Doesn't anyone just hustle over the border anymore to score some herb? No standards. Hmph.
Lew: That link I used, about Biden and Israel, got "updated" by Yahoo.com, and now it's a totally different story. The original story was Biden reassuring Israel that we'll always be there for them, and together we'll stand tall against that big bad Iran.
JR: That was my point too, that Palin has pulled so many scams and been so 2-faced about everything, usually without getting called on it. Her trips to Canada for medical care might have been when she was a child (the story keeps getting "revised"), but still, her whole attitude just shrieks "I can get away with it, but you can't."
Holte: Yes, the potential is endless. So many dumb people to con, so little time...
Randal: Don't worry, there's still plenty of that too. B.C. Bud is all the rage in northern Washington.
Tee Luck, I could always go with the person that already has a published book, since that person knows what it takes. Just saying is all :) No offense meant to you Beach Bum, I am certain you would be great but....
Holte, I couldn't get elected dog catcher in my republican village. I am one of those godless, atheist LIBERALS and am well known at the city hall meetings. I would have to do a complete, whatever is spinning after 360, to be considered for anything here. I'm that one anti war protester at the traffic signal before you get into the mall that people threw things out the window at. That is the kind of person lives here.
Randal, we here in California don't need to venture outside of this beautiful state for nature's bounty. That is crazy talk right there, buy American dammit.
Palin's as healthy as it gets. The only treatment she needs is a half-gallon of prune juice a day.
Hey, she wouldn't have much time left for spouting nonsense.
SW: Ah, the old prune juice treatment. Theoretically, she wouldn't be able to spout out of both ends at the same time.
Prune juice therapy, right. But you'd go into the bathroom to see what had become of her, and all there would be left is her glasses lying on the tiles. Boo-hoo.
It really seriously needs to come to everyone's attention that Miss Caribou only objects to "Socialism" (or anything else, for that matter) if it isn't about HER. And this is a person that some see as a great hope for the future? I don't get it, and that's the truth.
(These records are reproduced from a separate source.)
-- ==== Sys2Proof/Machine/Pcr.lean ====
section
/-! DEFINITION. The Pacer: output time, edge schedules, alignment, squelch, verification (R218 to R259). -/

namespace Sys2Proof.Machine

/-- What an output holds. -/
def State.out (s : State) (n : Nat) : OutState := s.pcr.outs.getD n {}

/-- The state with what an output holds replaced. -/
def State.setOut (s : State) (n : Nat) (o : OutState) : State :=
  { s with pcr := { s.pcr with outs := s.pcr.outs.setIfInBounds n o } }

/-- KIND codes of OUTn_CTL. -/
def kindClock : Nat := 0
def kindPulse : Nat := 1
def kindOneshot : Nat := 2
def kindFrame : Nat := 3

/-- POLICY codes. -/
def policyHold : Nat := 0
def policyInput : Nat := 1
def policyFace : Nat := 2

/-- ONESHOT_STATE codes. -/
def shotIdle : Nat := 0
def shotArmed : Nat := 1
def shotFired : Nat := 2
def shotLate : Nat := 3

/-- The Face with a code. -/
def faceOf (c : Nat) : Face :=
  match c with
  | 0 => .f0
  | 1 => .f1
  | 2 => .f2
  | _ => .f3

/-- KIND, POLICY and the Face of an output. -/
def State.outKind (s : State) (n : Nat) : Nat := s.get (F.PCR_OUTn_CTL_KIND n)
def State.outPolicy (s : State) (n : Nat) : Nat := s.get (F.PCR_OUTn_CTL_POLICY n)
def State.outFace (s : State) (n : Nat) : Face := faceOf (s.get (F.PCR_OUTn_CTL_FACE n))

/-- The rate of an output's time (R221). -/
def State.outRate (s : State) (n : Nat) : Int := (s.face (mainOf (s.outFace n))).rate

/-- The product term of R221 at instant `t`. A rate change accepted in this tick acts from the next boundary (R28), where
the term goes on from the value the old rate gives it: the re-base of R222 is in O_n already. -/
def State.runTerm (s : State) (n : Nat) (t : Int) : Int :=
  let now := s.outRate n
  match s.str.prior with
  | some x =>
    let b : Int := ((x.tick : Int) + 1) * subticks
    if x.tick ≤ s.tally ∧ t < b then
      let was := (x.faces.main (mainOf (s.outFace n))).rate
      faceTerm t was - faceTerm b was + faceTerm b now
    else faceTerm t now
  | none => faceTerm t now

/-- The offset of an output's Face at instant `t` (R234, R235): in the tick of a change, that from before it (R255). -/
def State.faceOfs (s : State) (n : Nat) (t : Int) : Int := s.pips (s.outFace n) t - s.runTerm n t

/-- What ALIGN and a slew aim at, at instant `t` (R240, R241). Under FOLLOW_INPUT a measurement that was applied has moved
O_n already. -/
def State.targetAt (s : State) (n : Nat) (t : Int) : Int :=
  let o := s.out n
  if s.outPolicy n = policyInput then (match o.slew with
    | some (_, g) => g
    | none => o.ofs - o.pend)
  else s.faceOfs n t

/-- How far a slew may come from instant `t0` to `t`, in pips (R241). -/
def State.slewReach (s : State) (n : Nat) (t0 t : Int) : Int :=
  max 0 ((s.val A.PCR_SLEW_MAX : Int) * (s.runTerm n t - s.runTerm n t0) / 1000000000)

/-- O_n at instant `t` (R221, R235, R241). A slew moves it with output time, so that a schedule is reached by running. -/
def State.ofsAt (s : State) (n : Nat) (t : Int) : Int :=
  let o := s.out n
  match o.slew with
  | some (t0, _) =>
    let r := s.slewReach n t0 t
    o.ofs + max (-r) (min r (s.targetAt n t - o.ofs))
  | none => if s.outPolicy n = policyFace then s.faceOfs n t else o.ofs

/-- What a slew aims at now. -/
def State.alignTarget (s : State) (n : Nat) : Int := s.targetAt n s.nowSub

/-- O_n now. -/
def State.outOfs (s : State) (n : Nat) : Int := s.ofsAt n s.nowSub

/-- U_n at instant `t` (R221). -/
def State.outTime (s : State) (n : Nat) (t : Int) : Int := s.runTerm n t + s.ofsAt n t

/-- The period of a FRATE code, as numerator and denominator in seconds (R226). -/
def framePeriod (c : Nat) : Nat × Nat :=
  [(1001, 24000), (1, 24), (1, 25), (1001, 30000), (1, 30), (1, 50), (1001, 60000), (1, 60), (1, 48000),
    (1, 96000)].getD c (1, 1)

/-- The period of an output: NUM and DEN. -/
def State.outPeriod (s : State) (n : Nat) : Nat × Nat :=
  if s.outKind n = kindFrame then framePeriod (s.get (F.PCR_OUTn_CTL_FRATE n))
  else (s.val (A.PCR_OUTn_PERIOD_NUM n), max 1 (s.val (A.PCR_OUTn_PERIOD_DEN n)))

/-- PHASE of an output; 0 for FRAME (R226). -/
def State.outPhase (s : State) (n : Nat) : Int :=
  if s.outKind n = kindFrame then 0 else signedOf 64 (s.multi (A.PCR_OUTn_PHASE_HI n) 2)

/-- The output time of rising edge `k` (R223). -/
def State.riseTime (s : State) (n : Nat) (k : Int) : Int :=
  s.outPhase n + k * (s.outPeriod n).1 * pipsPerSec / (s.outPeriod n).2

/-- Whether the falling edge stands half a period after the rising one (R223, R226). -/
def State.halfPeriod (s : State) (n : Nat) : Bool :=
  s.outKind n == kindClock || (s.outKind n == kindFrame && decide (8 ≤ s.get (F.PCR_OUTn_CTL_FRATE n)))

/-- AT of a one-shot (R227). -/
def State.shotAt (s : State) (n : Nat) : Int :=
  (s.multi (A.PCR_OUTn_AT_SEC_HI n) 2 : Int) * pipsPerSec + (s.get (F.PCR_OUTn_AT_NS_NS n) : Int) * 65536 +
    s.get (F.PCR_OUTn_AT_PIP_PIP n)

/-- WIDTH in pips. -/
def State.widthPips (s : State) (n : Nat) : Nat := s.val (A.PCR_OUTn_WIDTH n) * 65536

/-- DELAY_OFS in pips. -/
def State.outDelay (s : State) (n : Nat) : Int := s.ival (A.PCR_OUTn_DELAY_OFS n)

/-- The output time of the falling edge of period `k` (R223, R226). -/
def State.fallTime (s : State) (n : Nat) (k : Int) : Int :=
  if s.halfPeriod n then
    s.outPhase n + (2 * k + 1) * (s.outPeriod n).1 * pipsPerSec / (2 * (s.outPeriod n).2)
  else s.riseTime n k + s.widthPips n

/-- Division rounded up. -/
def ceilDiv (a b : Int) : Int := -((-a) / b)

/-- The earliest instant at which U_n reaches `u` (R230), with the newest parameters. -/
def State.reaches (s : State) (n : Nat) (u : Int) : Int :=
  ceilDiv (5 * 2 ^ 60 * (u - s.ofsAt n s.actSub)) (4 * (2 ^ 60 + s.outRate n))

/-- The placement step of R230: the nearest multiple of 128 subticks, a tie to the later. -/
def placed (t : Int) : Int := (t + 64) / 128 * 128

/-- MIN_HL in subticks (R219). -/
def minHl (n : Nat) : Int := if n < 4 then 65536 else 163840

/-- The first period index whose rising edge lies at or after output time `u` (R223). -/
def State.firstIndex (s : State) (n : Nat) (u : Int) : Int :=
  ceilDiv ((u - s.outPhase n) * (s.outPeriod n).2) ((max 1 (s.outPeriod n).1 : Nat) * pipsPerSec)

/-- What a launch instant is judged against: U_n plus DELAY_OFS (R230). -/
def State.threshold (s : State) (n : Nat) (t : Int) : Int := s.outTime n t + s.outDelay n

/-- The last period index whose rising edge has been reached at threshold `x`. -/
def State.indexAt (s : State) (n : Nat) (x : Int) : Int := s.firstIndex n (x + 1) - 1

/-- The index up to which rising edges are worked off by now: launched, committed, or reached before this tick without
OUTPUT_EDGE. -/
def State.workedOff (s : State) (n : Nat) : Int :=
  let o := s.out n
  let t := s.nowSub - 65
  if o.since ≤ t then max o.lastK (s.indexAt n (s.threshold n t)) else o.lastK

/-- The pulse of period `k`, or the one-shot's (`shot`), with the fields that it takes now (R223, R227, R230, R253). -/
def State.pulse (s : State) (n : Nat) (shot : Bool) (k : Int) : OutEdge :=
  let u := if shot then s.shotAt n else s.riseTime n k
  { k := k, u := u, fall := if shot then u + s.widthPips n else s.fallTime n k, delay := s.outDelay n
    inv := s.bit (F.PCR_OUTn_CTL_INV n), at_ := placed (s.reaches n (u - s.outDelay n)) }

/-- The first index from which rising edges are still to come (R229). -/
def State.nextIndex (s : State) (n : Nat) : Int :=
  match (s.out n).gate with
  | some g => max (s.workedOff n + 1) (s.firstIndex n g)
  | none => s.workedOff n + 1

/-- The next rising edge that is not committed (R223, R227, R229). -/
def State.uncommitted (s : State) (n : Nat) : Option OutEdge :=
  let o := s.out n
  if o.running = false ∨ o.stopping = true then none
  else if s.outKind n = kindOneshot then
    let e := s.pulse n true 0
    if s.get (F.PCR_OUTn_STAT_ONESHOT_STATE n) = shotArmed ∧ s.nowSub ≤ e.at_ ∧ o.plan.all (fun x => x.u != e.u) = true then
      some e
    else none
  else some (s.pulse n false (s.nextIndex n))

/-- The next rising edge: a committed one, else the next of the schedule (R231). -/
def State.nextRise (s : State) (n : Nat) : Option OutEdge :=
  match (s.out n).plan.dropWhile (fun e => decide (e.at_ < s.nowSub)) with
  | e :: _ => some e
  | [] => s.uncommitted n

/-- The launch instant of the falling edge of pulse `e` (R223, R230, R233). -/
def State.fallAt (s : State) (n : Nat) (e : OutEdge) : Int :=
  match e.fallAt with
  | some t => t
  | none => max (placed (s.reaches n (e.fall - e.delay))) (e.at_ + minHl n)

/-- Whether the end of the present high time comes before the next rising edge. -/
def State.fallsFirst (s : State) (n : Nat) : Bool :=
  match (s.out n).high, s.nextRise n with
  | none, _ => false
  | some _, none => true
  | some e, some r => decide (s.fallAt n e ≤ r.at_)

/-! ### Squelch -/

/-- The SET bit behind an output's Face (R34). -/
def State.outSet (s : State) (n : Nat) : Bool := s.bit (setFld (mainOf (s.outFace n)))

/-- The causes of R244 as bits 5:0 of CAUSE. -/
def State.sqCauses (s : State) (n : Nat) : Nat :=
  flagVal s.safe +
    flagVal (s.baseMode == .rise && !s.bit F.TB_STAT_WARM && !s.bit F.PCR_CTL_NO_WARM_WAIT) * 2 +
    flagVal (s.bit (F.PCR_OUTn_CTL_SQ_UNSET n) && !s.outSet n) * 4 +
    flagVal (s.bit (F.PCR_OUTn_CTL_SQ_BUDGET n) && s.srvState == srvHoldover &&
      s.val A.SRV_HO_ERR_LIMIT != 0 && decide (s.val A.SRV_HO_ERR_LIMIT < s.val A.SRV_HO_ERR)) * 8 +
    flagVal (s.bit (F.PCR_OUTn_CTL_SQ_HOST n)) * 16 +
    flagVal (s.outPolicy n == policyInput && !(s.out n).applied) * 32

/-- Whether an output is squelched (R244). -/
def State.squelched (s : State) (n : Nat) : Bool := s.sqCauses n != 0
SM: Nothing left but her glasses lying on the tiles -- LOL.
If she's our "hope" for the future, then I want the Rapture to hurry up and get here.
I'm kindof hoping that the Rapture takes ALL fundamentalists off of Earth. Then we could have real peace and prosperity! Won't they be surprised, looking down from their clouds, to see us all doing well here because no one is as trigger-happy, dishonest, and selfish as a Fundamentalist.
kimc: And on top of all that, the rest of us could have their stuff.
We all need to stop even mentioning Sarahs name. All it does is create a revenue stream for her.
I think we all know she is just not a very intellegent women. Or is she? She is making millions because this very conversation.
Stop it!
But she makes such good fodder for satire. But you're right; she's laughing all the way to the bank.